===== Data listing =====
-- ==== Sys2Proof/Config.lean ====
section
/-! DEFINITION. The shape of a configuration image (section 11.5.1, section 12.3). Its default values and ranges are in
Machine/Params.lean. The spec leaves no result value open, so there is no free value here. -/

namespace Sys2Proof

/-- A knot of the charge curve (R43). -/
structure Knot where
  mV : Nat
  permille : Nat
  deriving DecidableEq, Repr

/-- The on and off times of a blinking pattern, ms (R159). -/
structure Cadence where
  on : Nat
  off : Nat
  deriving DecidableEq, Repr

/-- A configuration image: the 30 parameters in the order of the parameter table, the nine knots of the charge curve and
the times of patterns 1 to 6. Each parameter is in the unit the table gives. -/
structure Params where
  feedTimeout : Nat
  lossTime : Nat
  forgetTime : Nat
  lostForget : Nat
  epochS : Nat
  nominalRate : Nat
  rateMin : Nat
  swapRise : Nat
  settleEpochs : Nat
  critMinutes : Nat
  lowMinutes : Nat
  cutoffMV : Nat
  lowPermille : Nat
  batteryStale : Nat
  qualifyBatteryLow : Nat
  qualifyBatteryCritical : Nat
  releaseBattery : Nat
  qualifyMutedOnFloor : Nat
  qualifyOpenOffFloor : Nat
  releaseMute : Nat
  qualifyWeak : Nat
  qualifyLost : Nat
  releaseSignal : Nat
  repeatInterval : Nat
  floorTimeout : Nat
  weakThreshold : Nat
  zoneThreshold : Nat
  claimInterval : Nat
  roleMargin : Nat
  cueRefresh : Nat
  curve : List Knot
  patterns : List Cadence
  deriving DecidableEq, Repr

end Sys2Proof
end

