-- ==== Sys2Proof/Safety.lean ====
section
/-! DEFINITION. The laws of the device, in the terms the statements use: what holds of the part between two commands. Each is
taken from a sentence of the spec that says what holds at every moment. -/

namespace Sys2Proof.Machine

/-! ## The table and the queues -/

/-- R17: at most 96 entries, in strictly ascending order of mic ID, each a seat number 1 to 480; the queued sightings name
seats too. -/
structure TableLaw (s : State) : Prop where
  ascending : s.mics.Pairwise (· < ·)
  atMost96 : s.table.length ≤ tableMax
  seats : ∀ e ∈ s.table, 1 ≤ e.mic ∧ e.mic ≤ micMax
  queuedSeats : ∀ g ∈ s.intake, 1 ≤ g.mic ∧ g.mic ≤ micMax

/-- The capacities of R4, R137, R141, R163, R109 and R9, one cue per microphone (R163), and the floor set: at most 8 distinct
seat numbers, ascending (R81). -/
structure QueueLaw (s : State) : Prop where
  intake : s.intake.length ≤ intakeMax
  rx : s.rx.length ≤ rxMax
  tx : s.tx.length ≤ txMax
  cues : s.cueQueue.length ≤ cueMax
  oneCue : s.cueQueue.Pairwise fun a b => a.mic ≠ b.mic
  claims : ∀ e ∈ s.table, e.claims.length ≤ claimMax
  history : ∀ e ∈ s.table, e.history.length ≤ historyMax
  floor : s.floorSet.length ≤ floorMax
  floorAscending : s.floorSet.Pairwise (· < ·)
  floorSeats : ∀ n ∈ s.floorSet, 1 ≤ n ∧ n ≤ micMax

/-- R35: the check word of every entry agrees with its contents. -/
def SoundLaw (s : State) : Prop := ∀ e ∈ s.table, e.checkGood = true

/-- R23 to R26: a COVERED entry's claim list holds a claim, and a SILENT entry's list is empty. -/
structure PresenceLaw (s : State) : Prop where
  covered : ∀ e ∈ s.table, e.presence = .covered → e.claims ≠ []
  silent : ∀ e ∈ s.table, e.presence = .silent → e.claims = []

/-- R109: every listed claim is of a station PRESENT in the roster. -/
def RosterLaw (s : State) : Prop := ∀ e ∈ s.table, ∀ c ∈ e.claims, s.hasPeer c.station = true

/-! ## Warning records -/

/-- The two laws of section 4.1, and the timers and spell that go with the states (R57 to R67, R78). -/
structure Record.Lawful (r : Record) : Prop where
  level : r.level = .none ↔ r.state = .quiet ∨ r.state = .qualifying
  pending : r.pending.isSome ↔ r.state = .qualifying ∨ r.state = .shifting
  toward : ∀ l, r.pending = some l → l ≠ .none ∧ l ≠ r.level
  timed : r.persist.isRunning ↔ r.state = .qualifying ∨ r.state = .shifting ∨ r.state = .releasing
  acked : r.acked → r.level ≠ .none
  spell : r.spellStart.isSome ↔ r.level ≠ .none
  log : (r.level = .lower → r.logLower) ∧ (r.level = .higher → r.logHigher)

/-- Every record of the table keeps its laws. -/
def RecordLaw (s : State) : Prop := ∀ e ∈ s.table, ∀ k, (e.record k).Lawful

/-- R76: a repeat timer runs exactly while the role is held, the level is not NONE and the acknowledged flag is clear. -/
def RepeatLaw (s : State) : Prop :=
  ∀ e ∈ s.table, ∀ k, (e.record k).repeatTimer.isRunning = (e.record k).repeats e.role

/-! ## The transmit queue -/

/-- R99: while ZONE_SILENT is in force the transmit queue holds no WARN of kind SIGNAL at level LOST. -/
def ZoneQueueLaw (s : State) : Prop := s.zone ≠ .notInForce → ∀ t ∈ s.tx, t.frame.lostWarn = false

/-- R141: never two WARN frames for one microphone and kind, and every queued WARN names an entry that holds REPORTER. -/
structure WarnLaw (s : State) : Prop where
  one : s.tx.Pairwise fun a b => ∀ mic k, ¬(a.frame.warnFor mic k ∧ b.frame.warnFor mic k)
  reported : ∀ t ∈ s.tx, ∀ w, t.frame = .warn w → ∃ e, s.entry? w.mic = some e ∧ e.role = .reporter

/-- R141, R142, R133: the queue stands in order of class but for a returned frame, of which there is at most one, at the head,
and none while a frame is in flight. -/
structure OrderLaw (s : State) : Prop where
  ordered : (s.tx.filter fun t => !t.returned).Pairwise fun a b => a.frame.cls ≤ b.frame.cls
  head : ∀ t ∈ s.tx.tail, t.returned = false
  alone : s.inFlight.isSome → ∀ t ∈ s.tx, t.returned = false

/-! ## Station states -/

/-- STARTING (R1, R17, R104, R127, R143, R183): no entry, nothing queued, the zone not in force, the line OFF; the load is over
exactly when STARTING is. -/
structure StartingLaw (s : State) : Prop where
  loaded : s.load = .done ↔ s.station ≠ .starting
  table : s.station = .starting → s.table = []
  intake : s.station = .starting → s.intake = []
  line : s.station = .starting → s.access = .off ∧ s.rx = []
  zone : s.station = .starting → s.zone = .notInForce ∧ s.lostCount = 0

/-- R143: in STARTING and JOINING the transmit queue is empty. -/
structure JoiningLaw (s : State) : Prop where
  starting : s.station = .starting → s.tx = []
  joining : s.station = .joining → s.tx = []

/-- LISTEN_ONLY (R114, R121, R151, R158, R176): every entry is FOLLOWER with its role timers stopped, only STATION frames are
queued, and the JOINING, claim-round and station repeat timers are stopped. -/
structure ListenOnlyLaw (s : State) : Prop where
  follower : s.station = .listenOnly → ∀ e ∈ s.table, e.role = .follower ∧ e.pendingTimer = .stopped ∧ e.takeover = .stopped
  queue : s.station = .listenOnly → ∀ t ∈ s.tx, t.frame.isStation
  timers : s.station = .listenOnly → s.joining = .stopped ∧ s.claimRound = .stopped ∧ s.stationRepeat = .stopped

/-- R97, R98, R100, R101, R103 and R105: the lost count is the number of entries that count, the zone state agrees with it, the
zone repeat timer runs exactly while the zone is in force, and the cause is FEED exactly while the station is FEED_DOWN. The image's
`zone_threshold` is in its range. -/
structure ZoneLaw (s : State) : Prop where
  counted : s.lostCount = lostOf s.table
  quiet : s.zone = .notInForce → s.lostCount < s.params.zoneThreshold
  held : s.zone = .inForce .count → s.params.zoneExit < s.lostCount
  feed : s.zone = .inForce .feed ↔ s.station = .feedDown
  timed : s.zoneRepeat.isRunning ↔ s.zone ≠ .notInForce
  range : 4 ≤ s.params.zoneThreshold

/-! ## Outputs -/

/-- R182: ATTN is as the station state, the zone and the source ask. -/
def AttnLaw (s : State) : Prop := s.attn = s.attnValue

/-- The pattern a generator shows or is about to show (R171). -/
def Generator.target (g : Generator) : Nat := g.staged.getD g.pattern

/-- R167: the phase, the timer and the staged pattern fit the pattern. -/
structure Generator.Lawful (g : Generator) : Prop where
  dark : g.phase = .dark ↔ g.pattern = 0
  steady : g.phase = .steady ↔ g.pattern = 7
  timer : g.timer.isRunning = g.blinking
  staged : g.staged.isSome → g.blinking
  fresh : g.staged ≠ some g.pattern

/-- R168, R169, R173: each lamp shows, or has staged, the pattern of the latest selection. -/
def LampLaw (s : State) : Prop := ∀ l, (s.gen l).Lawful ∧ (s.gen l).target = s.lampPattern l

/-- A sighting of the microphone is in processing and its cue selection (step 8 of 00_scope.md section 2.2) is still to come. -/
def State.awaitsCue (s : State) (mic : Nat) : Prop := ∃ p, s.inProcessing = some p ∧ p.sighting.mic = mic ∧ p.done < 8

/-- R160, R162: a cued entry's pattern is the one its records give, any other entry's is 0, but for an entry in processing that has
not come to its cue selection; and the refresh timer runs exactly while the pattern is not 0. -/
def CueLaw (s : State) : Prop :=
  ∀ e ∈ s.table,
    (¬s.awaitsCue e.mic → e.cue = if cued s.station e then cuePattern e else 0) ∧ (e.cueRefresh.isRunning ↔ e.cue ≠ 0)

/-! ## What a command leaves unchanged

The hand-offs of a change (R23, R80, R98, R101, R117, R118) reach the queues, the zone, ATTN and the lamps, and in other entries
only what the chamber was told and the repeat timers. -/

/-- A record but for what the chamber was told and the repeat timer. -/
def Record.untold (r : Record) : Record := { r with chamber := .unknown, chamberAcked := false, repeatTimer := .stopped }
=====
Work instruction —
Copy every line of the data that holds the string "quiet".

Answer below —
  level : r.level = .none ↔ r.state = .quiet ∨ r.state = .qualifying
  quiet : s.zone = .notInForce → s.lostCount < s.params.zoneThreshold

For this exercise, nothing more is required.